Татьяна Георгиевна застыла на пороге кабинета начмеда. Война войной, а работа – по расписанию.
– Входите! – нейтральным тоном позволил заместитель главного врача по акушерству и гинекологии крупной многопрофильной больницы Семён Ильич Панин. – Присаживайтесь, Татьяна Георгиевна. Что у вас?
Мальцева села на один из «посетительских» стульев, приставленных к громадному столу Панина.
– На пятиминутке я уже доложила, что Валерий Иванович Линьков ушёл с дежурства. Вот обещанные рапорты. Мой, как заведующей отделением. И первой акушерки дежурной смены. Что делать с Линьковым, решать, конечно же, вам, но я бы очень вас просила, Семён Ильич, избавить моё отделение от подобного дежуранта. Это далеко не первый случай. Не говоря уже о том, что Валерию Ивановичу давным-давно пора на заслуженную пенсию.
– Хорошо, я приму ваши докладные к сведению, – холодно ответил Панин, придвигая к себе бумажки.
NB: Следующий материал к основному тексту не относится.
-- ==== Sys2Proof/Machine/Links.lean ====
section
/-! DEFINITION. The transactions of a host port link (R175 to R183): the fall and the rise of PCSn, the bytes that cross the
link, the acceptance of a REQUEST, and the steps every taken request makes before its command acts. A row that takes a
command, an entry or a reset carries the bytes up to the one that decides; where the link is not in that transaction
already, the row begins with the rise and the fall of PCSn (log 9). -/

namespace Sys2Proof.Machine

/-- R186: the acceptance codes. -/
inductive Acceptance where
  | accepted | backpressure | crcFail | framing
deriving DecidableEq, Repr

def Acceptance.code : Acceptance → Byte
  | .accepted => 0x01 | .backpressure => 0x02 | .crcFail => 0x03 | .framing => 0x04

/-- R180: an error count raised, saturating. -/
def raise (n : Nat) : Nat := min Config.linkCountMax (n + 1)

/-- R180: the CRC-error count rises by 1. -/
def Link.crcError (l : Link) : Link := { l with crcErrors := raise l.crcErrors }

/-- R180: the framing-error count rises by 1. -/
def Link.framingError (l : Link) : Link := { l with framingErrors := raise l.framingErrors }

/-! ## PCSn and bytes -/

/-- R175, R176: PCSn falls, and the status summary is fixed for the transaction. -/
def Link.fall (l : Link) (summary : List Byte) : Link :=
  { l with state := .kind, byteCount := 0, out := summary, pad := 0, miso := [] }

/-- R175, R178, R183: PCSn rises; in REQUEST, before the CRC byte, and in CONFIRM this is a framing error. -/
def Link.rise (l : Link) : Link :=
  let r := { l with state := .resting, out := [], pad := 0 }
  match l.state with
  | .request | .confirm => r.framingError
  | .resting | .kind | .answer | .poll | .ignore => r

/-- R175, R186: so many bytes complete, and what is fixed for them goes out on PMISO. -/
def Link.drive (l : Link) (k : Nat) : Link :=
  { l with
    byteCount := l.byteCount + k
    miso := l.miso ++ (l.out ++ List.replicate k l.pad).take k
    out := l.out.drop k }

/-- R177: byte 0 names the kind of the transaction. -/
def Link.readKind (l : Link) (b : Byte) : Link :=
  if b = Config.kindRequest then { l with state := .request }
  else if b = Config.kindPoll then { l with state := .poll }
  else if b = Config.kindReset then { l with state := .confirm }
  else if b = 0 then { l with state := .ignore }
  else { l with state := .ignore }.framingError

/-- R178: byte 1 of a REQUEST is the length n of the message. With n outside 3 to 40 every later byte on PMISO is FRAMING. -/
def Link.readLength (l : Link) (n : Byte) : Link :=
  if n.toNat < Config.headBytes ∨ Config.maxMessage < n.toNat then
    { l with state := .ignore, pad := Acceptance.framing.code }.framingError
  else { l with length := n.toNat, buffer := [], crc := crcByte 0 n }

/-- R182: what a POLL sends from byte 2 on: of an entry at the head its length, its bytes and its CRC; of an empty queue
length 0. -/
def pollBytes (head : Option Entry) : List Byte :=
  match head with
  | some e => 20 :: e.bytes ++ [crc8 e.bytes]
  | none => [0]

/-- R175, R177, R178, R182: a byte from the host completes that decides nothing (`Link.decisive`). A POLL has its entry, the
head of the queue, fixed at byte 1, and goes to IGNORE when all it sends has been sent. Only a REQUEST writes the receive
buffer and the CRC accumulator (log 30). -/
def Link.byte (l : Link) (b : Byte) (head : Option Entry) : Link :=
  let m := l.drive 1
  match l.state with
  | .kind => m.readKind b
  | .request =>
    if l.byteCount = 1 then m.readLength b else { m with buffer := l.buffer ++ [b], crc := crcByte l.crc b }
  | .poll =>
    if l.byteCount = 1 then { m with out := pollBytes head }
    else if m.out = [] then { m with state := .ignore }
    else m
  | .resting | .answer | .confirm | .ignore => m

/-- R179, R182, R183: the next byte decides: the CRC byte of a REQUEST, the CRC byte of an entry, the confirm byte. -/
def Link.decisive (l : Link) : Bool :=
  match l.state with
  | .request => decide (l.byteCount = l.length + 2)
  | .poll => decide (l.byteCount = 23)
  | .confirm => true
  | .resting | .kind | .answer | .ignore => false

/-- Bytes from the host that decide nothing; none where one of them would. -/
def Link.clock (head : Option Entry) : List Byte → Link → Option Link
  | [], l => some l
  | b :: rest, l => if l.decisive then none else Link.clock head rest (l.byte b head)

/-- A transaction of p begins with the rise of PCSn that ends the one before and its fall, unless it goes on already. -/
def State.begun (s : State) (p : Port) (goesOn : Bool) : State :=
  if goesOn then s else s.modLink p fun l => l.rise.fall (s.summary p)

/-! ## REQUEST -/

/-- R178: a message: command code, request tag, field count, fields. -/
def message (code tag : Byte) (fields : List Byte) : List Byte :=
  [code, tag, byteOf fields.length] ++ fields

/-- R178: the CRC accumulator after the length byte and the message. -/
def messageCrc (msg : List Byte) : Byte := crc8 (byteOf msg.length :: msg)

/-- R186: the bytes on PMOSI of a REQUEST; a length over 255, which its byte cannot hold, is sent as 255. -/
def requestBytes (msg : List Byte) (crc : Byte) : List Byte :=
  Config.kindRequest :: byteOf (min 255 msg.length) :: msg ++ [crc]

/-- R175: the bytes that a link in REQUEST has received. -/
def Link.received (l : Link) : List Byte :=
  Config.kindRequest :: if l.byteCount ≤ 1 then [] else byteOf l.length :: l.buffer

/-- The link can go on to the end of a REQUEST: PCSn has fallen, and what it has received begins the REQUEST's bytes. -/
def Link.leadsTo (l : Link) (sent : List Byte) : Bool :=
  decide (l.state = .kind) || decide (l.state = .request) && l.received.isPrefixOf sent

/-- R175, R179: the link when the CRC byte of a REQUEST has completed: ANSWER, with the acceptance code to be sent as the
next byte and 0x00 after it; the receive buffer and the CRC accumulator stand so until another REQUEST (log 30). -/
def Link.answered (l : Link) (msg : List Byte) (crc : Byte) (a : Acceptance) : Link :=
  { l.drive (msg.length + 3 - l.byteCount) with
    state := .answer, length := msg.length, buffer := msg ++ [crc], crc := messageCrc msg, out := [a.code] }

/-- R179: the judgement of a whole REQUEST, in its order. -/
def State.judge (s : State) (p : Port) (msg : List Byte) (crc : Byte) : Acceptance :=
  if crc ≠ messageCrc msg then .crcFail
  else if (msg[2]?.elim 0 BitVec.toNat) + Config.headBytes ≠ msg.length then .framing
  else if s.roomFor p 1 then .accepted
  else .backpressure

/-- A REQUEST's bytes cross the link of p, on from where it stands, and it is answered with an acceptance code. -/
def State.answered (s : State) (p : Port) (msg : List Byte) (crc : Byte) (a : Acceptance) : State :=
  (s.begun p ((s.port p).link.leadsTo (requestBytes msg crc))).modLink p fun l => l.answered msg crc a

/-- R179: a REQUEST that the link does not take. -/
def State.refuse (s : State) (p : Port) (msg : List Byte) (crc : Byte) (a : Acceptance) : State :=
  let s1 := s.answered p msg crc a
  match a with
  | .crcFail => s1.modLink p Link.crcError
  | .framing => s1.modLink p Link.framingError
  | .backpressure | .accepted => s1

/-- R178: a REQUEST whose message is too long to be delimited. -/
def State.tooLong (s : State) (p : Port) (msg : List Byte) : State :=
  (s.begun p (decide ((s.port p).link.state = .kind))).modLink p fun l =>
    (requestBytes msg (messageCrc msg)).foldl (fun m b => m.byte b none) l

/-- R179: a REQUEST of a command code with a request tag and field bytes: where the link takes it, the lease is renewed
(R151) and `act` carries out the command; a message over 40 bytes cannot be delimited (R178); and while RESETn is low
there is no transaction (R185). A request taken first at the tick of a lapse renews the lease, and no lapse occurs at that
tick (R151, R162); the lapse that R12, R91 and R143 have follow is that of the renewed lease (log 28). -/
def State.request (s : State) (p : Port) (code tag : Byte) (fields : List Byte) (act : State → State) : State :=
  if s.inReset then s
  else
    let msg := message code tag fields
    if Config.maxMessage < msg.length then s.tooLong p msg
    else
      match s.judge p msg (messageCrc msg) with
      | .accepted => act ((s.answered p msg (messageCrc msg) .accepted).renew p)
      | a => s.refuse p msg (messageCrc msg) a

/-- R154: the session of p is CLOSED or LAPSED, which most commands refuse NO_SESSION. -/
def State.noSession (s : State) (p : Port) : Bool := !s.hasSession p

/-! ## POLL -/

/-- R171: the head entry leaves the queue. -/
def PortState.removeHead (q : PortState) : PortState := { q with queue := { q.queue with entries := q.queue.entries.tail } }

/-- R182: a byte of a POLL completes; at the CRC byte, transaction byte 23, the head entry is removed. -/
def PortState.pollByte (q : PortState) (b : Byte) : PortState :=
  let r := { q with link := q.link.byte b q.queue.entries.head? }
  if q.link.state = .poll ∧ q.link.decisive then r.removeHead else r

end Sys2Proof.Machine
end

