/-! ## The Frame Store -/

/-- R23, R24, R25: the checks of LOAD_BEGIN in their order, and the allocation of the lowest-numbered FREE descriptor with
free segments for the whole body. -/
def Obligations.LoadBeginChecksAndAllocates : Prop :=
  ∀ (p : Port) (tag : Byte) (fields : List Byte) (s : State), s.Takes p fields →
    (¬ s.InSession p → s.Replies (.loadBegin p tag fields) p 0x20 tag .noSession .none) ∧
    ((s.port p).session.state = .closing → s.Replies (.loadBegin p tag fields) p 0x20 tag .closing .none) ∧
    ((s.port p).session.state = .opened →
      ((∀ x : Shape, x.inRange = true → fields ≠ x.bytes) →
        s.Replies (.loadBegin p tag fields) p 0x20 tag .badField .none) ∧
      ∀ x : Shape, x.inRange = true → fields = x.bytes →
        (¬ s.NamesNone p x.tag → s.Replies (.loadBegin p tag fields) p 0x20 tag .tagInUse .none) ∧
        (s.NamesNone p x.tag →
          (16 ≤ s.liveCount p ∨ 96 < s.heldCount p + segmentsFor x.bodyBits →
            s.Replies (.loadBegin p tag fields) p 0x20 tag .portLimit .none) ∧
          (s.liveCount p < 16 → s.heldCount p + segmentsFor x.bodyBits ≤ 96 →
            ((∀ d, (s.desc d).live = true) → s.Replies (.loadBegin p tag fields) p 0x20 tag .noDescriptor .none) ∧
            ∀ d, (s.desc d).live = false → (∀ e, e < d → (s.desc e).live = true) →
              (s.freeSegs.length < segmentsFor x.bodyBits →
                s.Replies (.loadBegin p tag fields) p 0x20 tag .noSegments .none) ∧
              (segmentsFor x.bodyBits ≤ s.freeSegs.length →
                (24 < s.used p + s.reserved p + 2 →
                  s.Replies (.loadBegin p tag fields) p 0x20 tag .noRoom .none) ∧
                (s.used p + s.reserved p + 2 ≤ 24 → ∃ t segs, exec (.loadBegin p tag fields) s = .next t ∧
                  segs.length = segmentsFor x.bodyBits ∧ segs.Nodup ∧ (∀ g ∈ segs, g ∈ s.freeSegs) ∧
                  t.desc d = {
                    state := .loading, owner := some p, tag := x.tag, cls := x.cls, bodyBits := x.bodyBits
                    preBits := x.preBits, coding := x.coding, carrier := x.carrier, reps := x.reps, gap := x.gap
                    priority := if x.cls = .timed then none else some (Fin.ofNat 4 x.priority)
                    strobeStart := x.strobeStart, strobeEnd := x.strobeEnd, segs := segs, fill := 0 } ∧
                  (∀ e, e ≠ d → t.desc e = s.desc e) ∧ s.SameBytes t ∧ s.SamePart { t with store := s.store } ∧
                  s.SameOthers t p ∧ t.liveCount p = s.liveCount p + 1 ∧ t.reserved p = s.reserved p + 1 ∧
                  (t.port p).Agrees ((s.port p).renewed.withEntries [.reply 0x20 tag .loadReady
                    (.loadReady x.tag ((x.bodyBits + 7) / 8) (segmentsFor x.bodyBits))]))))))
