-- ==== Sys2Proof/Laws/Store.lean ====
section
/-! SUPPORT. What the operations over the descriptor table do to one record. -/

namespace Sys2Proof.Machine

/-- A record set is read back, and the others are as they were. -/
@[simp] theorem State.desc_setDesc (s : State) (d e : DescIdx) (x : Desc) :
    (s.setDesc d x).desc e = if e = d then x else s.desc e := by
  simp only [State.desc, State.setDesc, Fin.getElem_fin]
  by_cases h : e = d
  · subst h; simp
  · have : d.val ≠ e.val := fun hv => h (Fin.ext hv.symm)
    rw [Vector.getElem_set_ne _ _ this]
    simp [h]

@[simp] theorem State.desc_modDesc (s : State) (d e : DescIdx) (f : Desc → Desc) :
    (s.modDesc d f).desc e = if e = d then f (s.desc d) else s.desc e :=
  s.desc_setDesc d e _

/-- R34 step 2: a record after the links to d are cleared. -/
@[simp] theorem State.desc_unlink (s : State) (d e : DescIdx) :
    (s.unlink d).desc e =
      if (s.desc e).successor = some d then { s.desc e with successor := none } else s.desc e := by
  simp only [State.desc, State.unlink, Fin.getElem_fin, Vector.getElem_map]
  by_cases h : s.store.descs[e.val].successor = some d <;> simp [h]

/-- R62: a release changes the successor's record only. -/
@[simp] theorem State.desc_release (s : State) (c e : DescIdx) (stop : Time) :
    (s.release c stop).desc e =
      if e = c then (s.desc c).released stop s.now s.sched.counter else s.desc e :=
  s.desc_setDesc c e _

/-- R184 steps 2 and 3: what a LINK_RESET makes of a record. -/
@[simp] theorem State.desc_discardAll (s : State) (p : Port) (e : DescIdx) :
    (s.discardAll p).desc e = (s.desc e).afterReset p := by
  simp [State.desc, State.discardAll, State.keepScheduled]

/-- Two tables whose records are equal are equal. -/
theorem State.descs_ext {s t : State} (h : ∀ d, s.desc d = t.desc d) : s.store.descs = t.store.descs :=
  Vector.ext fun i hi => h ⟨i, hi⟩

@[simp] theorem State.desc_reset (d : DescIdx) : State.reset.desc d = Desc.blank := by
  simp [State.desc, State.reset]

@[simp] theorem Desc.unlinked_nil (x : Desc) : x.unlinked [] = x := by
  unfold Desc.unlinked
  split <;> simp

end Sys2Proof.Machine
end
– Приму к сведению?! – Татьяна Георгиевна вскочила. – И это всё? Сёма, уволь его к чёртовой матери! Отправь на пенсию! Купим ему стиральную машину в подарок. Может, хоть на закате дней узнает, что есть такое понятие – «стирка»! Его за сантехника принимают, когда он в своём грязном халате поверх засаленного свитера и задрипанных брюк по коридору идёт или, упаси боже, в палаты заходит! Не хочешь на пенсию отправлять – выкинь в женскую консультацию. Там от него вреда будет меньше! Ты чего так разорялся на пятиминутке? Чтобы мне сейчас свысока кинуть: «Я приму ваши докладные к сведению»?! У меня не отделение, а какой-то коллектор для юных безруких высокомерных выскочек вроде Маковенко, зарвавшихся «мясников» типа Наезжина и немытых пенсионеров! Я ведь даже не прошу тебя дать коленом под зад этим двум престарелым особям женского пола с ожирением головного мозга, что целыми днями пьют чай у меня на втором этаже, делая вид, что они врачи. Старшие ординаторы, блин! Целых два старших ординатора, ха-ха! Ну да, как же ты можешь обидеть пожилых бабцов, которым уже самое место рядом с правнуками, а не в отделении обсервации. Они же – старшие ординаторы, бляха-муха, а не две старые маразматички! Ни хера вообще не делают, а как им что-то скажешь – так срочно отрывают свои необъятные зады от стульев и топают к тебе в кабинет, плакаться. Я не прошу тебя срочно выкинуть этих никчёмных бегемотов. Я даже не выбиваю из тебя стулья, потому что пусть сидят на поломанных, чушки чугунные! Я пока всего лишь прошу тебя избавить меня от Линькова. Ты в курсе, что к своим достаточно редким нынче пациенткам он заходит с оттопыренным карманом? И в этом оттопыренном кармане грязного халата у него торчит дежурная пачка долларов. Он, дрянь, даже фокус отработал: наклоняется к животу беременной со стетоскопом, типа послушать сердцебиение плода, и в этот самый момент эта дежурная пачка вываливается веером девчонке на кровать. «Ах, извините, милочка! – говорит Линьков, медленно собирая рассыпанные стодолларовые купюры. – Вчера роды принимал, перед вами зашёл проведать, а она вот… Три тысячи». У него даже кличка – Валера Три Тысячи. Это уже вообще за гранью! Избавь меня от него! Потому что сил у меня уже нет никаких!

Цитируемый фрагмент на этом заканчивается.